A Day in the Life: One Family, the Beautiful People, and the End of the 60s, by Robert Greenfield. Da Capo, $24.95 (320p) ISBN 978-0-0306-81622-2
Reading about the Sixties often is like watching a smashup in slow motion.
The Boomers, of course, won't like that judgment. Many of them—the leading edge really—came of age in the Sixties and will always wax nostalgic about it. But, the reality is that the decade set in motion much of what's wrong with America today.
That's not the thrust here though. Greenfield, a former editor at Rolling Stone and author of several rock biographies, sets his biography of Londoners Tommy and Susan "Puss" Weber against the backdrop of the psychedelic Sixties, but the era is very much in the background. The spotlight falls squarely on the glamorous and privileged young couple and their hedonistic lifestyle. Yes, the Sixties offered certain inducements for destructive behavior, but you can easily imagine a similar outcome for these two in other eras as well.

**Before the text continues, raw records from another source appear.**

-- ==== Sys2Proof/Laws/KeepsTelemetry.lean ====
section
/-! SUPPORT. Every operation of Machine/Telemetry.lean keeps what Laws/Keeps.lean states. -/

set_option linter.unusedTactic false
set_option linter.unreachableTactic false
set_option linter.unusedVariables false

namespace Sys2Proof.Machine

theorem Dev.bgsEvent_has {F : Tab Word} (x0 : Dev) (x1 : Nat → Bool) (x2 : Nat) (x3 : DWord) (h0 : x0.Has F) :
    (Dev.bgsEvent x0 x1 x2 x3).Has F := by
  unfold Dev.bgsEvent
  repeat' (first | with_reducible assumption | with_reducible apply Dev.eventAt_has | with_reducible apply ite_has | with_reducible apply foldS_has | with_reducible apply foldl_has | intro _ _ _ | intro _ | dsimp only | split | (fail_if_no_progress with_reducible apply Dev.Has.upd))

theorem Dev.sampleTemp_has {F : Tab Word} (x0 : Dev) (x1 : Nat) (x2 : BitVec 16) (h0 : x0.Has F) :
    (Dev.sampleTemp x0 x1 x2).Has F := by
  unfold Dev.sampleTemp
  repeat' (first | with_reducible assumption | with_reducible apply Dev.takeFree_has | with_reducible apply snd_has ‹_ = (_, _)› (Dev.takeFree_has ..) | with_reducible apply Dev.bgsEvent_has | with_reducible apply ite_has | with_reducible apply foldS_has | with_reducible apply foldl_has | intro _ _ _ | intro _ | dsimp only | split | (fail_if_no_progress with_reducible apply Dev.Has.upd))

theorem Dev.sampleVolt_has {F : Tab Word} (x0 : Dev) (x1 : Nat) (x2 : BitVec 16) (h0 : x0.Has F) :
    (Dev.sampleVolt x0 x1 x2).Has F := by
  unfold Dev.sampleVolt
  repeat' (first | with_reducible assumption | with_reducible apply Dev.takeFree_has | with_reducible apply snd_has ‹_ = (_, _)› (Dev.takeFree_has ..) | with_reducible apply Dev.bgsEvent_has | with_reducible apply ite_has | with_reducible apply foldS_has | with_reducible apply foldl_has | intro _ _ _ | intro _ | dsimp only | split | (fail_if_no_progress with_reducible apply Dev.Has.upd))

theorem opTelemetrySample_has {F : Tab Word} (x0 : List (BitVec 16)) (x1 : List (BitVec 16)) (x2 : BitVec 16) (x3 : Dev) (h3 : x3.Has F) :
    (opTelemetrySample x0 x1 x2 x3).Has F := by
  unfold opTelemetrySample
  repeat' (first | with_reducible assumption | with_reducible apply Dev.sampleTemp_has | with_reducible apply Dev.sampleVolt_has | with_reducible apply Dev.refreshPins_has | with_reducible apply ite_has | with_reducible apply foldS_has | with_reducible apply foldl_has | intro _ _ _ | intro _ | dsimp only | split | (fail_if_no_progress with_reducible apply Dev.Has.upd))

theorem opActivityWindowEnd_has {F : Tab Word} (x0 : Dev) (h0 : x0.Has F) :
    (opActivityWindowEnd x0).Has F := by
  unfold opActivityWindowEnd
  repeat' (first | with_reducible assumption | with_reducible apply Dev.takeFree_has | with_reducible apply snd_has ‹_ = (_, _)› (Dev.takeFree_has ..) | with_reducible apply ite_has | with_reducible apply foldS_has | with_reducible apply foldl_has | intro _ _ _ | intro _ | dsimp only | split | (fail_if_no_progress with_reducible apply Dev.Has.upd))

theorem opTeleClear_has {F : Tab Word} (x0 : Path) (x1 : Word) (x2 : Dev) (h2 : x2.Has F) :
    (opTeleClear x0 x1 x2).Has F := by
  unfold opTeleClear
  repeat' (first | with_reducible assumption | with_reducible apply Dev.filtered_has | with_reducible apply ite_has | with_reducible apply foldS_has | with_reducible apply foldl_has | intro _ _ _ | intro _ | dsimp only | split | (fail_if_no_progress with_reducible apply Dev.Has.upd))

theorem Dev.readRec0_has {F : Tab Word} (x0 : Dev) (x1 : Nat) (h0 : x0.Has F) :
    (Dev.readRec0 x0 x1).2.Has F := by
  unfold Dev.readRec0
  repeat' (first | with_reducible assumption | with_reducible apply ite_snd_has | with_reducible apply ite_has | with_reducible apply foldS_has | with_reducible apply foldl_has | intro _ _ _ | intro _ | dsimp only | split | (fail_if_no_progress with_reducible apply Dev.Has.upd))

theorem opTeleRec0Read_has {F : Tab Word} (x0 : Path) (x1 : Dev) (h1 : x1.Has F) :
    (opTeleRec0Read x0 x1).Has F := by
  unfold opTeleRec0Read
  repeat' (first | with_reducible assumption | with_reducible apply Dev.readThrough_has | with_reducible apply Dev.readRec0_has | with_reducible apply snd_has ‹_ = (_, _)› (Dev.readRec0_has ..) | with_reducible apply ite_has | with_reducible apply foldS_has | with_reducible apply foldl_has | intro _ _ _ | intro _ | dsimp only | split | (fail_if_no_progress with_reducible apply Dev.Has.upd))

theorem Dev.writeTele_has {F : Tab Word} (x0 : Dev) (x1 : Nat) (x2 : Nat) (x3 : Word) (h0 : x0.Has F) :
    (Dev.writeTele x0 x1 x2 x3).Has F := by
  unfold Dev.writeTele
  repeat' (first | with_reducible assumption | with_reducible apply ite_has | with_reducible apply foldS_has | with_reducible apply foldl_has | intro _ _ _ | intro _ | dsimp only | split | (fail_if_no_progress with_reducible apply Dev.Has.upd))

end Sys2Proof.Machine
end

Tommy Weber and Susan "Puss" Coriat seemed to have it all: aristocratic connections, generous trust funds, public (i.e. private) school educations, and great looks. Tommy was rakishly handsome and a dare-devil. Puss, who was described as "a honey pot at age fourteen," was inordinately beautiful and dangerously romantic. Both were combustible.
The two met in London in the early '60s and immediately fell in love. When Puss discovered she was pregnant in 1962, the couple wed—in Tommy's words, "a shotgun marriage."
Neither seemed much interested in working. Tommy raced motor cars for a spell; speculated in real estate; and fell in with a drug smuggler eventually. Puss did a little modeling and dabbled at running a New Age restaurant.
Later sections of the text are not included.